Introduction

Drug release and dissolution are critical for the dosage forms like tablets, capsules, creams, ointments, and implants1. Modified-release (MR) dosage forms are designed to release the drug gradually and steadily over the prescribed duration, and ensures that the medication remains effective over a prolonged period, without causing any adverse effects or sudden spikes in the drug concentration in the body2,3. Several process and formulation variables are involved in the drug development process; the best combination of ingredients is found by using the multivariate optimization method4. The pharmaceutical industry is concentrating on developing new technologies for oral drugs at low-cost and at the minimal amount of time5. Currently, Pharmaceutical formulation development relies on trial-and-error techniques; the discovery, development and maintenance of this process require a lot of time, money, and labour6,7. However, with the right approach and resources, it is possible to streamline this process and make it more efficient. Reducing healthcare costs and increasing production of Active Pharmaceutical Ingredients (APIs) can be quite challenging for the pharmaceutical industry. To develop successful strategies for manufacturing the new drug product, the industry must determine the ideal formulations. Traditional methods such as Response Surface Method (RSM), Composite Experimental Design (CED). Shows challenges in the modelling of these interactions8. One of the challenges in modelling the drug formulation is understanding the relationships between process variables and unique pharmacological responses9. Pharmaceutical experts may develop crucial features of novel medications, such as higher absorption and controlled administration, through the formulation of drug compositions10. The drug release kinetics can be compared using the range of mathematical models including zero-order, first-order, Higuchi model, Hixson Crowell, quadratic, and Weibull models.11,12,13.

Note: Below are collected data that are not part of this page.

-- ==== Sys2Proof/Safety.lean ====
section
/-! DEFINITION. The terms that claims use: runs of many edges and their observation (40_sequencer.md R124), faulted states (60_exceptions.md
R185), event sequences (00_scope.md R14), and the invariant that ties the lines, the lifecycle and the counters to the phase. -/

namespace Sys2Proof.Machine

/-- k edges, stopping at the first fault or refusal. -/
def run : Nat → State → Outcome
  | 0, s => .next s
  | k + 1, s =>
    match step s with
    | .next t => run k t
    | .fault r => .fault r
    | .refused r => .refused r

/-- A pin event as the trace port shows it (R190). -/
structure Event where
  sig : BitVec 4
  val : Byte
  deriving DecidableEq, Repr

/-- The scalar event `(sig, b)` (R13). -/
def Line.event (sig : Line) (b : Bool) : Event := { sig := sig.id, val := zext8 b }

/-- The bus event `(D, v)` (R13). -/
def busEvent (v : Byte) : Event := { sig := busId, val := v }

/-- The pin event that fired at the last edge, if one did: `ev_valid` says so (R190). -/
def State.lastEvent (s : State) : Option Event := if s.evValid then some { sig := s.evSig, val := s.evVal } else none

/-- The event trace of the next k edges, the first of them numbered e: a pair (edge, event) for every pin event, in edge order (R124). -/
def traceFrom : Nat → Nat → State → List (Nat × Event)
  | _, 0, _ => []
  | e, k + 1, s =>
    match step s with
    | .next t => (t.lastEvent.toList.map fun v => (e, v)) ++ traceFrom (e + 1) k t
    | .fault _ => []
    | .refused _ => []

/-- The event trace of the next k edges, numbered from 0. -/
def State.trace (s : State) (k : Nat) : List (Nat × Event) := traceFrom 0 k s

/-- The start of a run: the next edge is a reset edge, of a block that may be built (R124). It is edge 0 of the run's trace. -/
abbrev RunStart (s : State) : Prop := s.cfg.ok = true ∧ s.input.rst = true

/-- A run ends here: the block is quiescent and the host offers no further command, `cmd_valid` being 0 at every coming edge (R124; log 14). -/
abbrev Ended (s : State) : Prop := s.busy = false ∧ ∀ e ∈ s.inputs, e.cmdValid = false

/-- The observation of a finite run (R124): the event trace, and the final values of the registers of 10_state.md R34 (the nine lines), R40
(`life`) and R47 (the two fault bits). -/
structure Observation where
  trace : List (Nat × Event)
  lines : Lines
  life : Life
  faultIllegal : Bool
  faultOrder : Bool
  deriving DecidableEq, Repr

/-- What the run of k edges from s is observed as; none where it has not ended, or has stopped (R124). -/
def State.observation (s : State) (k : Nat) : Option Observation :=
  match run k s with
  | .next t =>
    if Ended t then
      some { trace := s.trace k, lines := t.lines, life := t.life, faultIllegal := t.faultIllegal, faultOrder := t.faultOrder }
    else none
  | .fault _ => none
  | .refused _ => none

/-- The bytes taken off the stream in the next k edges, in order (R72). -/
def bytesTaken : Nat → State → List Byte
  | 0, _ => []
  | k + 1, s =>
    match step s with
    | .next t => (if s.takesByte then [s.input.din] else []) ++ bytesTaken k t
    | .fault _ => []
    | .refused _ => []

/-- No reset at the next k edges. -/
def NoReset (k : Nat) (s : State) : Prop := ∀ j, j < k → (s.inputAt j).rst = false

/-- The block is quiescent (R124). -/
abbrev Quiescent (s : State) : Prop := s.busy = false

/-- A fault is recorded (R185). -/
abbrev Faulted (s : State) : Prop := s.faultIllegal = true ∨ s.faultOrder = true

/-- The host offers the word w at the next edge, with no reset there, to a quiescent block whose build parameters are legal: exactly when
a command handshake completes (R113) on a block that may be built (R10). -/
structure Offered (s : State) (w : Word) : Prop where
  ok : s.cfg.ok = true
  ready : s.busy = false
  noRst : s.input.rst = false
  valid : s.input.cmdValid = true
  word : s.input.cmd = w

/-- The tail of a row's event sequence (R162). -/
def rowTail : List Event :=
  [Line.stl.event true, Line.cl.event true, Line.cl.event false, Line.le.event true, Line.le.event false,
   Line.ckv.event false, Line.ckv.event true]

/-- The event sequence of a command, given the row bytes for WRITE_ROW (R14; R140, R143, R150, R153, R160). -/
def eventSequence : Instr → List Byte → List Event
  | .enable, _ => [Line.dcdc.event false]
  | .disable, _ => [Line.dcdc.event true]
  | .startFrame, _ =>
    [Line.oe.event true, Line.mode.event true, Line.spv.event false, Line.ckv.event false, Line.ckv.event true,
     Line.spv.event true]
  | .endFrame, _ => [Line.mode.event false, Line.oe.event false]
  | .writeRow _, bytes =>
    Line.stl.event false :: (bytes.flatMap fun b => [busEvent b, Line.cl.event true, Line.cl.event false]) ++ rowTail

/-- The edges waited for bytes before byte i of a row, where `w j` are those waited for byte j (R118, R165). -/
def waitedBefore (w : Nat → Nat) : Nat → Nat
  | 0 => 0
  | i + 1 => waitedBefore w i + w i

/-- The edge, from acceptance, at which byte i of a row is written (R118, R165). -/
def byteEdge (g : Nat) (w : Nat → Nat) (i : Nat) : Nat := (3 * i + 2) * g + waitedBefore w (i + 1)

/-- From acceptance to completion of `WRITE_ROW n` (R165, R222). -/
def rowEdges (g h : Nat) (w : Nat → Nat) (n : Nat) : Nat := (3 * n + 7) * g + h + waitedBefore w n

/-- The events of `WRITE_ROW n` at their edges from acceptance, byte i being `v i` (R118, R160). -/
def rowSchedule (g h : Nat) (w : Nat → Nat) (v : Nat → Byte) (n : Nat) : List (Nat × Event) :=
  let q := waitedBefore w n
  (g, Line.stl.event false) ::
    ((List.range n).flatMap fun i =>
      [(byteEdge g w i, busEvent (v i)), (byteEdge g w i + g, Line.cl.event true), (byteEdge g w i + 2 * g, Line.cl.event false)]) ++
    [((3 * n + 2) * g + q, Line.stl.event true), ((3 * n + 3) * g + q, Line.cl.event true),
     ((3 * n + 4) * g + q, Line.cl.event false), ((3 * n + 5) * g + q, Line.le.event true),
     ((3 * n + 6) * g + q, Line.le.event false), ((3 * n + 7) * g + q, Line.ckv.event false),
     ((3 * n + 7) * g + h + q, Line.ckv.event true)]

/-- Byte i of a row comes after `w i` edges of waiting: `din_valid` is 0 while the block waits for it, and 1 at its edge (R118, R164). -/
def BytesComeAfter (s : State) (w : Nat → Nat) (n : Nat) : Prop :=
  ∀ i, i < n →
    (∀ j, j < w i → (s.inputAt ((3 * i + 2) * s.cfg.gap + waitedBefore w i + j)).dinValid = false) ∧
    (s.inputAt (byteEdge s.cfg.gap w i)).dinValid = true

/-- A command is in execution in each of the k states after the next k edges. -/
def BusyThrough (k : Nat) (s : State) : Prop := ∀ j, 1 ≤ j → j ≤ k → ∃ t, run j s = .next t ∧ t.busy = true

/-- The phases of each operation (R115, R116). -/
def phasesOf : Opcode → List Phase
  | .enable => [.enDcdcLo, .enSettle]
  | .disable => [.disDcdcHi]
  | .startFrame => [.sfOeHi, .sfModeHi, .sfSpvLo, .sfCkvLo, .sfCkvHi, .sfSpvHi]
  | .endFrame => [.efModeLo, .efOeLo]
  | .writeRow =>
    [.wrStlLo, .wrData, .wrClHi, .wrClLo, .wrStlHi, .wrXclHi, .wrXclLo, .wrLeHi, .wrLeLo, .wrCkvLo, .wrCkvHi]

/-- The sequencer's registers agree with one another (R43 to R46). -/
structure SequencerInv (s : State) : Prop where
  /-- `cnt` fits its `CNT_W` bits (R46). -/
  cnt_fits : s.cnt ≤ counterMax s.cfg.cntW
  /-- `phase = IDLE` if and only if `busy = 0` (R44). -/
  idle_iff : s.phase = .idle ↔ s.busy = false
  /-- A busy block stands at a phase of the command it captured (R45, R115). -/
  phase_of_op : s.busy = true → ∃ o, Opcode.ofBits s.op = some o ∧ s.phase ∈ phasesOf o
  /-- `size` is 0 for every command but WRITE_ROW (R45). -/
  size_zero : s.op ≠ Opcode.writeRow.bits → s.size = 0
  /-- `idx ≤ size` (R45). -/
  idx_le : s.idx.toNat ≤ s.size.toNat
  /-- A row has not shifted anything before its first phase has fired (R161). -/
  idx_start : s.phase = .wrStlLo → s.idx = 0
  /-- Inside the byte loop a byte is still to come (R161, R169). -/
  idx_loop : s.phase ∈ [.wrData, .wrClHi, .wrClLo] → s.idx.toNat < s.size.toNat
  /-- In the tail of a row all its bytes have been shifted (R161). -/
  idx_tail : s.phase ∈ [.wrStlHi, .wrXclHi, .wrXclLo, .wrLeHi, .wrLeLo, .wrCkvLo, .wrCkvHi] → s.idx = s.size

/-- The pulse lines are active exactly in their pulses (R151, R161, R162). -/
structure PulseInv (s : State) : Prop where
  /-- SPV is low exactly in START_FRAME's window (R151). -/
  spv_low : s.spv = false ↔ s.phase ∈ [.sfCkvLo, .sfCkvHi, .sfSpvHi]
  /-- CKV is low exactly in the CKV pulse of START_FRAME and WRITE_ROW. -/
  ckv_low : s.ckv = false ↔ s.phase ∈ [.sfCkvHi, .wrCkvHi]
  /-- STL is low exactly from a row's first event to the end of its byte loop (R161, R162). -/
  stl_low : s.stl = false ↔ s.phase ∈ [.wrData, .wrClHi, .wrClLo, .wrStlHi]
  /-- CL is high exactly in its pulses, for a build whose pad resets low (U4). -/
  cl_high : s.cfg.padCl = false → (s.cl = true ↔ s.phase ∈ [.wrClLo, .wrXclLo])
  /-- LE is high exactly in its pulse, for a build whose pad resets low (U4). -/
  le_high : s.cfg.padLe = false → (s.le = true ↔ s.phase = .wrLeLo)

/-- The lifecycle state agrees with DCDC, OE and MODE (R121, R155, R192). -/
structure LifecycleInv (s : State) : Prop where
  /-- The converter is on during the settle wait (R140). -/
  dcdc_settle : s.phase = .enSettle → s.dcdc = false
  /-- Otherwise Disabled means that the converter is off, and the other states that it is on (R192). -/
  dcdc_life : s.phase ≠ .enSettle → (s.life = .disabled ↔ s.dcdc = true)
  /-- START_FRAME has raised OE and then MODE (R151). -/
  oe_setup : s.phase ∈ [.sfModeHi, .sfSpvLo, .sfCkvLo, .sfCkvHi, .sfSpvHi] → s.oe = true
  mode_setup : s.phase ∈ [.sfSpvLo, .sfCkvLo, .sfCkvHi, .sfSpvHi] → s.mode = true
  /-- In an open frame OE is high, and MODE is high until END_FRAME has lowered it (R155). -/
  oe_frame : s.life = .frameOpen → s.oe = true
  mode_frame : s.life = .frameOpen → s.phase ≠ .efOeLo → s.mode = true
  mode_end : s.phase = .efOeLo → s.mode = false
  /-- A command in execution that raised no fault is a contract transition (R42, R122). -/
  in_order : s.busy = true → s.faultOrder = false → ∃ o, Opcode.ofBits s.op = some o ∧ allowed s.life o = true
  /-- With no order fault and the spec's pad levels, MODE and OE are low outside a frame and its setup (R150, R153). -/
  low_outside : s.faultOrder = false → s.cfg.SpecPads → s.life ≠ .frameOpen →
    s.phase ∉ [.sfModeHi, .sfSpvLo, .sfCkvLo, .sfCkvHi, .sfSpvHi] → s.oe = false ∧ s.mode = false

/-- What every reachable state satisfies. -/
structure Consistent (s : State) : Prop where
  sequencer : SequencerInv s
  pulses : PulseInv s
  lifecycle : LifecycleInv s

end Sys2Proof.Machine
end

Sutariya et al.14 studied the benefits of ANNs in pharmaceutical research. ANNs ability to predict complex nonlinear interactions and combine experimental and evidence-based data makes them a valuable tool in solving complex problems15. ANNs make predictions, detects trends and, draws decisions on information previously stored in the network. Once trained, the network can predict outcomes for the untested data and gives the best possible result. These makes them ideal for dealing with formulation optimization challenges in the development of drug products16. ANNs used to optimise drug release characteristics by several authors as reported in the literature2,4,17,18,19.

As a universal approximator, Multilayer Perceptron (MLP) can approximate any nonlinear function with arbitrary accuracy when sufficient processing elements are provided. Prediction of drug release profiles can also be assumed as a function approximation problem and it is achieved by the MLP network. The drug components which meet the desired criteria of drug release can be determined using the Feedforward neural network in the MATLAB software20.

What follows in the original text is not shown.